Just before Stone was set to be sentenced in February, the four federal prosecutors involved in his case abruptly withdrew from it after senior Justice Department officials overruled their initial recommendation that Stone receive seven to nine years in prison. One of the prosecutors who stepped down from Stone's case, Aaron Zelinsky, told the House Judiciary Committee in June the department intervened because of Stone's relationship with the president and called the move "unprecedented."
Stone was sentenced to 40 months in prison, but Mr. Trump commuted his sentence in July, days before he was set to report to prison.
Barr has also hand-picked U.S. attorneys to further examine the FBI's investigation into Russian meddling in the 2016 election, which was taken over by special counsel Robert Mueller. The probe, which also looked into ties between members of the Trump campaign and Russia, has long been a target of Mr. Trump's, as he calls it a "hoax" that was perpetrated by FBI and Justice Department officials to undermine his presidency.
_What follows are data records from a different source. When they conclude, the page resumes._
-- ==== Sys2Proof/Machine/Links.lean ====
section
/-! DEFINITION. Links: training, gusset rotation, lane faults, half width, violations, quarantine and IDENT (R386 to R397,
R407 to R412, R416, R417). -/

namespace Sys2Proof.Machine

/-! ### Directions of a port (R386) -/

/-- The transmit (true) or receive lanes of a port. -/
def Port.dir (x : Port) (tx : Bool) : LaneDir := if tx then x.tx else x.rxd
def State.dir (s : State) (p : Nat) (tx : Bool) : LaneDir := (s.port p).dir tx
def State.setDir (s : State) (p : Nat) (tx : Bool) (d : LaneDir) : State :=
  s.setPort p (if tx then { s.port p with tx := d } else { s.port p with rxd := d })

/-- The lane map register of a direction. -/
def laneReg (tx : Bool) : RegId := if tx then .plynLaneMapTx else .plynLaneMapRx
def State.laneFld (s : State) (p : Nat) (tx : Bool) (f : Fld) : Nat := s.fld (laneReg tx) (portTower p) 0 f
def State.setLaneFld (s : State) (p : Nat) (tx : Bool) (f : Fld) (v : Nat) : State :=
  s.setFld (laneReg tx) (portTower p) 0 f v

def State.spare (s : State) (p : Nat) (tx : Bool) : Nat := s.laneFld p tx plynLaneMapTx_spare
def State.spareReady (s : State) (p : Nat) (tx : Bool) : Bool := s.laneFld p tx plynLaneMapTx_spareReady == 1
/-- The gusset lane of a direction and whether it is ready; 0x1F where there is none. -/
def State.setSpare (s : State) (p : Nat) (tx : Bool) (lane : Nat) (ready : Bool) : State :=
  (s.setLaneFld p tx plynLaneMapTx_spare lane).setLaneFld p tx plynLaneMapTx_spareReady ready.toNat
def State.setRotating (s : State) (p : Nat) (tx on : Bool) : State := s.setLaneFld p tx plynLaneMapTx_rotating on.toNat
def State.laneFailed (s : State) (p : Nat) (tx : Bool) (k : Nat) : Bool := (s.laneFld p tx plynLaneMapTx_failed).testBit k
def State.markLane (s : State) (p : Nat) (tx : Bool) (k : Nat) : State :=
  s.setLaneFld p tx plynLaneMapTx_failed (s.laneFld p tx plynLaneMapTx_failed ||| 2 ^ k)

/-- The direction runs at half width (PLYN_PORT_STAT). -/
def halfFld (tx : Bool) : Fld := if tx then plynPortStat_txHalf else plynPortStat_rxHalf
def State.half (s : State) (p : Nat) (tx : Bool) : Bool := s.bit .plynPortStat (portTower p) 0 (halfFld tx)

/-- The healthy lanes of a direction, lowest first: not failed and not in training. -/
def State.healthy (s : State) (p : Nat) (tx : Bool) : List Nat :=
  let d := s.dir p tx
  let training := match d.rot with
    | .training k => some k
    | _ => d.train
  (List.range (portLanes p + 1)).filter fun k => !s.laneFailed p tx k && training != some k

/-- Least eye margin (PLYN_ROT_CFG). -/
def State.minMargin (s : State) (p : Nat) : Nat := s.fld .plynRotCfg (portTower p) 0 plynRotCfg_minMargin

/-- A field of a port's error register is set. -/
def State.portErr (s : State) (p : Nat) (f : Fld) : State := s.flag .plynErr (portTower p) 0 f

/-! ### Quarantine (R409 to R411) -/

/-- The packets in a replay buffer, each once, with their arrival ports (R410). -/
def Port.unsure (x : Port) : List (Nat × Packet) :=
  ((x.replay.map fun f => ((f.seq + 8192 - f.idx) % 8192, f.inPort, f.pkt)).eraseDups).map (·.2)
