/-- MBOX_CLOSE: once no command of the mailbox executes or waits, it closes and its commands not taken are gone (R452). -/
def State.cmdMboxClose (s : State) (mbox : Byte) : MbRes :=
  let m := mbox.toNat
  s.checks [
    (m == 0 || m > 63, .badArgument),
    (!(s.mbox m).isOpen, .wrongState)]
  (if s.host.waiting.any fun x => x.hdr.mb.val == m then .wait s else .ok [] (s.setMbox m default))

/-- DEV_INFO: serial, chain index, fabric address, firmware and ready bits. -/
def State.cmdDevInfo (s : State) : MbRes :=
  .ok (bytesOf 8 Config.serial.toNat ++ bytesOf 2 (s.fld .ctlSeamStat 0 0 ctlSeamStat_index) ++ bytesOf 2 s.fabAddr
    ++ bytesOf 4 s.pwr.version ++ bytesOf 4 s.pwr.svn ++ bytesOf 4 (s.reg .ctlIslandReady 0 0).toNat) s

/-- DEV_RESET: a reset of cause 2 once the reply is sent (R525). -/
def State.cmdDevReset (s : State) (kind : Byte) : MbRes := s.checks [(kind != 0, .badArgument)] (.reset 2 s)

/-- Registers read one after another, RC fields clearing (R7). -/
def State.readRegs (s : State) (l : List (RegId × Nat × Nat)) : List Byte × State :=
  l.foldl (fun x r => let y := x.2.readReg r.1 r.2.1 r.2.2; (x.1 ++ bytesOf 4 y.1.toNat, y.2)) ([], s)

/-- REG_READ: consecutive registers; an unassigned address among them is an ADDRESS_FAULT and nothing is read. -/
def State.cmdRegRead (s : State) (count : Half) (addr : DWord) : MbRes :=
  let n := count.toNat
  let a := addr.toNat
  let at_ := (List.range n).map fun i => regAt (a + 4 * i)
  s.checks [
    (n == 0 || n > 64 || farAddr addr || a % 4 != 0 || regionOf a != .regSpace, .badArgument),
    (regionOf (a + 4 * n - 1) != .regSpace, .lengthRange),
    (at_.any (·.isNone), .addressFault)]
  (let x := s.readRegs (at_.filterMap id)
   .ok x.1 x.2)

/-- EVENT_MASK: host_mask of a range of sources; a reserved source keeps its reset value (R504, R506). -/
def State.cmdEventMask (s : State) (first count : Half) (masked : Byte) : MbRes :=
  let f := first.toNat
  let n := count.toNat
  s.checks [
    (n == 0 || n > 1024 || masked.toNat > 1, .badArgument),
    (f + n > 1024, .lengthRange)]
  (.ok [] (s.each (span f n) fun s i =>
    if srcListed i then s.setFld .irqSrcCfg 0 i irqSrcCfg_hostMask masked.toNat else s))

/-- TELEMETRY_READ: the last complete sample, whole (R531); zeros before the first. -/
def State.cmdTelemetryRead (s : State) : MbRes :=
  .ok ((List.range 64).flatMap fun i => bytesOf 4 (s.pwr.telemetry.getD i 0).toNat) s

/-- A change of the open copy of the shadowed settings (R449). -/
def State.setOpen (s : State) (f : Shadow → Shadow) : State := { s with step := { s.step with openSet := f s.step.openSet } }

/-- SSC_SET: depth and rate of the spread spectrum (R520). -/
def State.cmdSscSet (s : State) (depth rate : Byte) : MbRes :=
  s.checks [(depth.toNat > 20 || rate.toNat < 30 || rate.toNat > 63, .badArgument)]
  (.ok [] (s.setOpen fun x => { x with sscDepth := depth.toNat, sscRate := rate.toNat }))

/-! ### Contexts -/

/-- CTX_CREATE: the context takes the lowest free slots of every tower, its thread range and the default settings (R458, R459,
R570); VEC_CTX_CFG and VEC_THR_RANGE are written in every tower (R173, R193). -/
def State.cmdCtxCreate (s : State) (ctx slotb slots : Byte) (thrBase thrCount : Half) : MbRes :=
  let c := ctx.toNat
  let n := slots.toNat
  let b := thrBase.toNat
  let m := thrCount.toNat
  let meets := (List.range 16).any fun d =>
    d != c && s.ctxState d != 0 && rangesMeet (64 * b) (64 * m) (s.thrBase 0 d) (s.thrCount 0 d)
  s.checks [
    (c > 15 || slotb.toNat > 1 || n > 32 || b > 4095 || m > 4096, .badArgument),
    (b + m > 4096 || (List.range 8).any (fun t => (s.freeSlots t).length < n), .lengthRange),
    (s.ctxState c != 0 || meets, .wrongState)]
  (let masks := (List.range 8).map fun t => ((s.freeSlots t).take n).foldl (fun a p => a + 2 ^ p) 0
   let all := masks.zipIdx.foldl (fun a x => a + x.1 * 2 ^ (32 * x.2)) 0
   let s := s.each (List.range 8) fun s t =>
     (s.writeCtxCfg t c (BitVec.ofNat 32 slotb.toNat)).writeThrRange t c (BitVec.ofNat 32 (b + m * 2 ^ 12))
   let s := (s.setFld .ctlCtxState 0 c ctlCtxState_state 1).unhaltQueues c
   let s := { s with ctx := { s.ctx with
     faults := tput s.ctx.faults c none, destroying := tput s.ctx.destroying c false, slotMask := tput s.ctx.slotMask c all } }
   .ok (masks.flatMap (bytesOf 4)) (s.defaultSettings c))

/-- CTX_DESTROY: the teardown starts at once, and the reply follows when the context is NONE (R456, R473). -/
def State.cmdCtxDestroy (s : State) (ctx : Byte) : MbRes :=
  let c := ctx.toNat
  s.checks [(c > 15 || s.ctxState c == 0, .notFound)]
  (let s := s.destroyCtx c
   if s.ctxState c == 0 then .ok [] s else .wait s)

/-- The queue kind of a CTX_QUEUE_SET kind field; none for the page pool. -/
def kindOf (n : Nat) : Option QKind := [QKind.matrix, .sleeve, .mover, .reduction, .decode, .encode][n]?

/-- A ring of `n` bytes at `a` lies in the memory its queue requires (R86, R262, R276). -/
def ringOk (k : QKind) (t a n : Nat) : Bool := cqRegionOk k t a && inOneRegion a n

/-- CTX_QUEUE_SET of a descriptor queue: new bases and sizes, and heads and tails 0 (R122). -/
def State.cmdQueue (s : State) (c : Nat) (k : QKind) (t n m a b : Nat) : MbRes :=
  s.checks [
    (n == 0 || m == 0 || a % 128 != 0 || b % 32 != 0, .badArgument),
    (c > 15 || s.ctxState c == 0, .notFound),
    (!ringOk k t a (n * descBytes k) || !ringOk k t b (m * 32), .lengthRange),
    (s.qHasWork k t c, .wrongState)]
  (let q := qRegs k
   let u := qTower k t
   let put (s : State) (lo hi : RegId) (a n : Nat) : State :=
     (s.setReg lo u c (BitVec.ofNat 32 a)).setReg hi u c (BitVec.ofNat 32 (a / 2 ^ 32 + n * 2 ^ 16))
   let s := put (put s q.baseLo q.baseHi a n) q.cqLo q.cqHi b m
   let s := (s.setFld q.head u c mtxQHead_head 0).setFld q.tail u c mtxQTail_tail 0
   .ok [] ((s.setFld q.cqHead u c mtxCqHead_head 0).setFld q.cqTail u c mtxCqTail_tail 0))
Barr announced December 1 that he appointed John Durham, a U.S. attorney in Connecticut, to serve as Special Counsel to further investigate the FBI's Crossfire Hurricane investigation, as well as Special Counsel Rober Mueller's probe into Russian interference in the 2016 election.
Durham was originally tapped by Barr in May 2019 to examine the origins of the Russia probe and those conclusions were originally anticipated to be released by the summer of 2020. But due to the coronavirus pandemic and "additional information" Durham discovered, that deadline was not practicable.
The order from Barr formally appointing Durham was signed on October 19, over a month before Congress was informed.
"In advance of the presidential election, I decided to appoint Mr. Durham as a Special Counsel to provide him and his team with the assurance that they could complete their work, without regard to the outcome of the election," Barr wrote in his letter to Congress, adding that he is providing the notice over a month later because, "it was in the public interest to toll notification given the proximity to the presidential election."
Appointing Durham as special counsel shields him from getting potentially disbanded by the incoming Biden administration, and firing him in that capacity could only be done by the Attorney General for specific violations.
He also selected then-U.S. Attorney John Bash in May to review episodes of "unmasking" by Obama administration officials before and after the 2016 presidential election. Bash, however, did not find any substantive wrongdoing, the Washington Post reported in October.